#### DATA EXTRACTS

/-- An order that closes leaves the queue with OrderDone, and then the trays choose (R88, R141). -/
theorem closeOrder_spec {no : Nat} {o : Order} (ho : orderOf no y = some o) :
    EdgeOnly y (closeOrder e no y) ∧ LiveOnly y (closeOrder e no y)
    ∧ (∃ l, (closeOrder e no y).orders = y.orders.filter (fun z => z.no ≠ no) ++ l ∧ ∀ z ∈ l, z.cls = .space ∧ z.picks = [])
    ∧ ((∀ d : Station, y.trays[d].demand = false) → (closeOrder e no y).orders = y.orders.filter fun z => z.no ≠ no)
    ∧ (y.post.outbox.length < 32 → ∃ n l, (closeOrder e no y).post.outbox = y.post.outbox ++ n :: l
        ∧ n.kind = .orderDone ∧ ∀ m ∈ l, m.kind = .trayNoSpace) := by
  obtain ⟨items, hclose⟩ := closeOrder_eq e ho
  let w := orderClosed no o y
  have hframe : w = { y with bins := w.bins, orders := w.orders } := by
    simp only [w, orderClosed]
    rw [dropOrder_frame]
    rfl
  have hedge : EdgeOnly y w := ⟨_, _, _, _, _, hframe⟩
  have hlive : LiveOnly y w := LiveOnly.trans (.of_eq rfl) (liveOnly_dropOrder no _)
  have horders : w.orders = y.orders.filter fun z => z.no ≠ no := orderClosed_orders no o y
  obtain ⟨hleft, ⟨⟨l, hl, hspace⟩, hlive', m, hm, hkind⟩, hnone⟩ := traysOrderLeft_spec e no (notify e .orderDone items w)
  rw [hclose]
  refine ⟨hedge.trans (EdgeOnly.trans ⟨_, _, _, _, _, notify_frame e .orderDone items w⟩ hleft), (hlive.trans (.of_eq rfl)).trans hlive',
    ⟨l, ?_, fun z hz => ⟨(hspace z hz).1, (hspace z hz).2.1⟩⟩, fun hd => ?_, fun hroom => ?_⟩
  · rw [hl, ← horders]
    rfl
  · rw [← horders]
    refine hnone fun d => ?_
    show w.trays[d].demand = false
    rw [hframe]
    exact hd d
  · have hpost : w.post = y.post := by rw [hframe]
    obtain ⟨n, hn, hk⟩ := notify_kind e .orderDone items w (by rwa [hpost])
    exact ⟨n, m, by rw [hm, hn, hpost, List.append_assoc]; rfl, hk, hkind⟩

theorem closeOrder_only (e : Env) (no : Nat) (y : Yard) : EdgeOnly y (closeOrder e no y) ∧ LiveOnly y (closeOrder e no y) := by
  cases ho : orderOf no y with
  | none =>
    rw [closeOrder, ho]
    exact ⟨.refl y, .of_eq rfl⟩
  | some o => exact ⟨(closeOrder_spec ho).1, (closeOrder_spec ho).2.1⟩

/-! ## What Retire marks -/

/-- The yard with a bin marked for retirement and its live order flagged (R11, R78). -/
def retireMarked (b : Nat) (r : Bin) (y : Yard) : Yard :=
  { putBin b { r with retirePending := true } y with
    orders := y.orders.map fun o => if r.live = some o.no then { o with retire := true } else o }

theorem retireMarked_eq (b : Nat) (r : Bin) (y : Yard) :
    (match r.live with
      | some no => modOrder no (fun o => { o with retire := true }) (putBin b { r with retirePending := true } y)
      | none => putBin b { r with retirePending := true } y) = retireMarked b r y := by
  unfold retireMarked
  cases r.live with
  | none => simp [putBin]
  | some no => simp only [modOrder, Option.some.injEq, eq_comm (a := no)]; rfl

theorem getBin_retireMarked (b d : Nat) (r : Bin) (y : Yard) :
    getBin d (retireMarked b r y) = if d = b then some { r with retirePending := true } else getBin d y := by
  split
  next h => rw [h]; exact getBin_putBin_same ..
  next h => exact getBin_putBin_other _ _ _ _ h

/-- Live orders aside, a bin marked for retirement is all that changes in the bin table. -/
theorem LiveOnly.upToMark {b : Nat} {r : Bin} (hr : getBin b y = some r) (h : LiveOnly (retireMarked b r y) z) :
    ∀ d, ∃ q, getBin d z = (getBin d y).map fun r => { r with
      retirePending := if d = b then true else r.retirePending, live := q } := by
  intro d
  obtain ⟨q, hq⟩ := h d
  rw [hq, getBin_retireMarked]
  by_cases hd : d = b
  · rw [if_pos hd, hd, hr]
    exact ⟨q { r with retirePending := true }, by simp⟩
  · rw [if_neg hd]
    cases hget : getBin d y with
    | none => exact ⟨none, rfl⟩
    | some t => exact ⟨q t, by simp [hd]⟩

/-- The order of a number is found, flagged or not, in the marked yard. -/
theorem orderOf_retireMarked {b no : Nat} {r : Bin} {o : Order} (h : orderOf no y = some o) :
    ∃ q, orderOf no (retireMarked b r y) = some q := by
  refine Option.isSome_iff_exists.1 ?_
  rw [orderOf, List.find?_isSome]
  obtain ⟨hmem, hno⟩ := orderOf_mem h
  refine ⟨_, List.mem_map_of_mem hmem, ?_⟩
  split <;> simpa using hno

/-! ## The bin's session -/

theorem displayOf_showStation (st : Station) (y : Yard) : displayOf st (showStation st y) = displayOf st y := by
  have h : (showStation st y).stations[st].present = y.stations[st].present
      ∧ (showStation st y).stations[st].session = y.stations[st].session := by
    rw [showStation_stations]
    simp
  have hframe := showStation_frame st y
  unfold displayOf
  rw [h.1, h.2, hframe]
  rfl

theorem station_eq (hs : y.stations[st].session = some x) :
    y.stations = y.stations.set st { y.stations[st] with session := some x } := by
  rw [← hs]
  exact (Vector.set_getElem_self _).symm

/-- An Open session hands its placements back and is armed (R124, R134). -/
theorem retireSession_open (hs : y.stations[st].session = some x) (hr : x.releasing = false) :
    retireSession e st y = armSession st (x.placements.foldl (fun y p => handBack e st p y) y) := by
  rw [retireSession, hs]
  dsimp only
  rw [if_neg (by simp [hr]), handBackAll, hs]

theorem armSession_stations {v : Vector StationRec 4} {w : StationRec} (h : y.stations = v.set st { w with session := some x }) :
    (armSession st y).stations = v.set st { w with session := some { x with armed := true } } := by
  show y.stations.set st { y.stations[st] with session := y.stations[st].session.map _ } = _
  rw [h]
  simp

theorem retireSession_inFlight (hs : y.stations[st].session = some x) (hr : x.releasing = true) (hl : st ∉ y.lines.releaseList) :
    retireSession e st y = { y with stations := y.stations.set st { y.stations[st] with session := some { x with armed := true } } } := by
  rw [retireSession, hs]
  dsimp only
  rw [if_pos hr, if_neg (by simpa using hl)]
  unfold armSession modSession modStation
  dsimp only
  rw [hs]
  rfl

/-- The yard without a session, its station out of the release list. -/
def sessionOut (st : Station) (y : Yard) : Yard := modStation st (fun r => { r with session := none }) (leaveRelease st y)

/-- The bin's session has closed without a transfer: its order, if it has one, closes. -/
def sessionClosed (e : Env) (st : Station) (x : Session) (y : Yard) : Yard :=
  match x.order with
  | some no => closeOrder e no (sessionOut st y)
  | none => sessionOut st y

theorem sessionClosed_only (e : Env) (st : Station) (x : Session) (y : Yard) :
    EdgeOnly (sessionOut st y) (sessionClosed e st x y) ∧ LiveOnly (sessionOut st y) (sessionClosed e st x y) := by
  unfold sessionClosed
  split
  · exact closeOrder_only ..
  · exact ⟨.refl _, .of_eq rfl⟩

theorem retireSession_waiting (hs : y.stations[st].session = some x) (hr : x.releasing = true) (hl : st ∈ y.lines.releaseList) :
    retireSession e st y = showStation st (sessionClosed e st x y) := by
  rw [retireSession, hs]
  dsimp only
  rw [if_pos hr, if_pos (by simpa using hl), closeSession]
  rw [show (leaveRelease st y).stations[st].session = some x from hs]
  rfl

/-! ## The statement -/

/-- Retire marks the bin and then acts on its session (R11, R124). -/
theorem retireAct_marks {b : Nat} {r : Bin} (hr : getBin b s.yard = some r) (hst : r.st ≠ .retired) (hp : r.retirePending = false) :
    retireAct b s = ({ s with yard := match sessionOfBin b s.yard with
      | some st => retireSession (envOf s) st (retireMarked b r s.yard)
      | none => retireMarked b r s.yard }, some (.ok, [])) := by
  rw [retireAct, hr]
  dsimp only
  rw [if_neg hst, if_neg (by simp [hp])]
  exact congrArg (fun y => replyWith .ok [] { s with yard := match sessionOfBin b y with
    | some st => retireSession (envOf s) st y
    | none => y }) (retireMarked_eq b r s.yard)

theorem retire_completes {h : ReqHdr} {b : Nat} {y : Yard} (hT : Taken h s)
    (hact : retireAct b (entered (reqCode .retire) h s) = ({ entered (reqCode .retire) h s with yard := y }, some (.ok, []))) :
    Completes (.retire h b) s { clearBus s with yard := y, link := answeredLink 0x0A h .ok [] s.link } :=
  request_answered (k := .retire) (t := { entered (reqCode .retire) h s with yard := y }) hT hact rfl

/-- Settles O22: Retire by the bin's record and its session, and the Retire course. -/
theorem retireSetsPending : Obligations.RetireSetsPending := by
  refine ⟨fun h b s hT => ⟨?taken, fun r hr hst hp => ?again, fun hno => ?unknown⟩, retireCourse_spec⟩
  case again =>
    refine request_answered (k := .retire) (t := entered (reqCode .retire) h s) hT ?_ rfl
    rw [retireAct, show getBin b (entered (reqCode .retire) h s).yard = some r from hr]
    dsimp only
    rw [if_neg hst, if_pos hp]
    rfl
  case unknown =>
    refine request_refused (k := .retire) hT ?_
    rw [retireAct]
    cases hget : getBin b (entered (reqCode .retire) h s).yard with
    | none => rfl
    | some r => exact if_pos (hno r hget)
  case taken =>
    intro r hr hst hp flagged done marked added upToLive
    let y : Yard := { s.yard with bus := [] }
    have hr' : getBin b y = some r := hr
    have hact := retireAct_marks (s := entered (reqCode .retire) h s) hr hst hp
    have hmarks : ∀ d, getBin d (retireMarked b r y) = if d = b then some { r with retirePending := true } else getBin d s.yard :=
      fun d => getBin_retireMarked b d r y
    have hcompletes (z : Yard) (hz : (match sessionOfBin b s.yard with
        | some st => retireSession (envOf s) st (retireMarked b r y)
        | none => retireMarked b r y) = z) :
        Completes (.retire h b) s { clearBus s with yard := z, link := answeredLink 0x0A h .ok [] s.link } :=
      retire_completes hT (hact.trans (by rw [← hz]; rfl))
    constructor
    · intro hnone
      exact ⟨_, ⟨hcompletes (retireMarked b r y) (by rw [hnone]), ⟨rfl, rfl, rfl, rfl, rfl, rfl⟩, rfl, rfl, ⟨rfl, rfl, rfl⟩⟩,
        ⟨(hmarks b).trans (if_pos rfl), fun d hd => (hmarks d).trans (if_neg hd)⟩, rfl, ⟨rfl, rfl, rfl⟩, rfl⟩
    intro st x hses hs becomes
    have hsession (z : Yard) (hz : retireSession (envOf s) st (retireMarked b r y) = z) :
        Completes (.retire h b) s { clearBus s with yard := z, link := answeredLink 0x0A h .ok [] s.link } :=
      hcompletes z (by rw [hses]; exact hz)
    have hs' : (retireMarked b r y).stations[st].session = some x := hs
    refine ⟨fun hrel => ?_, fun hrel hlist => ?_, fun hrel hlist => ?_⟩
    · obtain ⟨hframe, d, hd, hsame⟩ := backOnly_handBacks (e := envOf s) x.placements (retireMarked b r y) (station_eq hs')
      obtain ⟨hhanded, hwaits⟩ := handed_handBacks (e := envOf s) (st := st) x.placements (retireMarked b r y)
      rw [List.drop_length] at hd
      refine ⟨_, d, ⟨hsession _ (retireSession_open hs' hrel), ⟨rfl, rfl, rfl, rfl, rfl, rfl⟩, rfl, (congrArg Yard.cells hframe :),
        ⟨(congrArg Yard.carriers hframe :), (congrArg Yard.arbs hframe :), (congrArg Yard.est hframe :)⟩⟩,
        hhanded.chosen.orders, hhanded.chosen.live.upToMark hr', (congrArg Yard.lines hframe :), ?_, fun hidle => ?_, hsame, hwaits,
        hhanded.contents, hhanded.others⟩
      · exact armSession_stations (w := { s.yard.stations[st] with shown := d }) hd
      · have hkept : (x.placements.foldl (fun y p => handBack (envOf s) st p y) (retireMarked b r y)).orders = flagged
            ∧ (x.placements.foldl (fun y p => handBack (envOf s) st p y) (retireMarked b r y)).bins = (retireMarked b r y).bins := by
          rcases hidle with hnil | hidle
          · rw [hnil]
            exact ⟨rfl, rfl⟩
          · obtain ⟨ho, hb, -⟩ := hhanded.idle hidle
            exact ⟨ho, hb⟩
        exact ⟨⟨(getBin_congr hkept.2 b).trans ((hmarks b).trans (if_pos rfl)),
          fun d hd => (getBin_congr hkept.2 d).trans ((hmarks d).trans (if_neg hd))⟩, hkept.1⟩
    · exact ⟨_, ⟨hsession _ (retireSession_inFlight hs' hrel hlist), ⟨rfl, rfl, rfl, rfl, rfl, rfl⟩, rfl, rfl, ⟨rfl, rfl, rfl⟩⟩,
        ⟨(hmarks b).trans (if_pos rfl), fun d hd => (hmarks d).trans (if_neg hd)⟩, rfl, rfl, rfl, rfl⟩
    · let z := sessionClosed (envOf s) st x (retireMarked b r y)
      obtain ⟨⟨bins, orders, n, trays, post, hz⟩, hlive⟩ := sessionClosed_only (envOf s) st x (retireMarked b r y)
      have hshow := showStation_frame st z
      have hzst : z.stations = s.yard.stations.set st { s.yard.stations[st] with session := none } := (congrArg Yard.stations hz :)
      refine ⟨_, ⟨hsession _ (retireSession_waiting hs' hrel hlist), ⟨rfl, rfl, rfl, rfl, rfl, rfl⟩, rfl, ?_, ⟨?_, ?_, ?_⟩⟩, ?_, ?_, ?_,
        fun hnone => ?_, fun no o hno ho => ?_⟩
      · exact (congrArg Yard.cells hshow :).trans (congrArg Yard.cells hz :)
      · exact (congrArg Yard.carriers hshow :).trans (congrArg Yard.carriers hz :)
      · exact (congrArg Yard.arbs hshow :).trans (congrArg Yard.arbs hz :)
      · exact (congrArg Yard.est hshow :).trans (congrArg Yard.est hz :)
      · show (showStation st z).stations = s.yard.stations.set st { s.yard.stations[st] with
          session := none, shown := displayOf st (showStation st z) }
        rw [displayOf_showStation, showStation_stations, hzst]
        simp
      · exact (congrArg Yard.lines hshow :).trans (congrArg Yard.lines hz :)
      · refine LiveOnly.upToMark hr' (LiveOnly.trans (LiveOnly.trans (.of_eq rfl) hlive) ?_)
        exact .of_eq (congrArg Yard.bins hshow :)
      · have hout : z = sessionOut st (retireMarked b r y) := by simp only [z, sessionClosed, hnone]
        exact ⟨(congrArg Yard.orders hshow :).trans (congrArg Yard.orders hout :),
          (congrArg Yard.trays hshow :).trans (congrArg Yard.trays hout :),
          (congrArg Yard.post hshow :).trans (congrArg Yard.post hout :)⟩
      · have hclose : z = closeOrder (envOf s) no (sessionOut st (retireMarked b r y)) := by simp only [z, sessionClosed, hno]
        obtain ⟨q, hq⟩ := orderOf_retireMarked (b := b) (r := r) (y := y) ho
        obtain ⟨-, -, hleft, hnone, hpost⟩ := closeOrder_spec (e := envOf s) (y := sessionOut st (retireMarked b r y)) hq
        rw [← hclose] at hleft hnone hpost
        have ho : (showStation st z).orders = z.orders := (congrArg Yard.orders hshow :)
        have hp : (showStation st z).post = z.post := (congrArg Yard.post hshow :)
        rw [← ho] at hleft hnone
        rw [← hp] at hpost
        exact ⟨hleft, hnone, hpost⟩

########

REQUIREMENT: Starting with the first line above and ending with the line that holds "have hlive : LiveOnly", restate each line word for word and add nothing else.

WRITTEN RESPONSE:
/-- An order that closes leaves the queue with OrderDone, and then the trays choose (R88, R141). -/
theorem closeOrder_spec {no : Nat} {o : Order} (ho : orderOf no y = some o) :
    EdgeOnly y (closeOrder e no y) ∧ LiveOnly y (closeOrder e no y)
    ∧ (∃ l, (closeOrder e no y).orders = y.orders.filter (fun z => z.no ≠ no) ++ l ∧ ∀ z ∈ l, z.cls = .space ∧ z.picks = [])
    ∧ ((∀ d : Station, y.trays[d].demand = false) → (closeOrder e no y).orders = y.orders.filter fun z => z.no ≠ no)
    ∧ (y.post.outbox.length < 32 → ∃ n l, (closeOrder e no y).post.outbox = y.post.outbox ++ n :: l
        ∧ n.kind = .orderDone ∧ ∀ m ∈ l, m.kind = .trayNoSpace) := by
  obtain ⟨items, hclose⟩ := closeOrder_eq e ho
  let w := orderClosed no o y
  have hframe : w = { y with bins := w.bins, orders := w.orders } := by
    simp only [w, orderClosed]
    rw [dropOrder_frame]
    rfl
  have hedge : EdgeOnly y w := ⟨_, _, _, _, _, hframe⟩
  have hlive : LiveOnly y w := LiveOnly.trans (.of_eq rfl) (liveOnly_dropOrder no _)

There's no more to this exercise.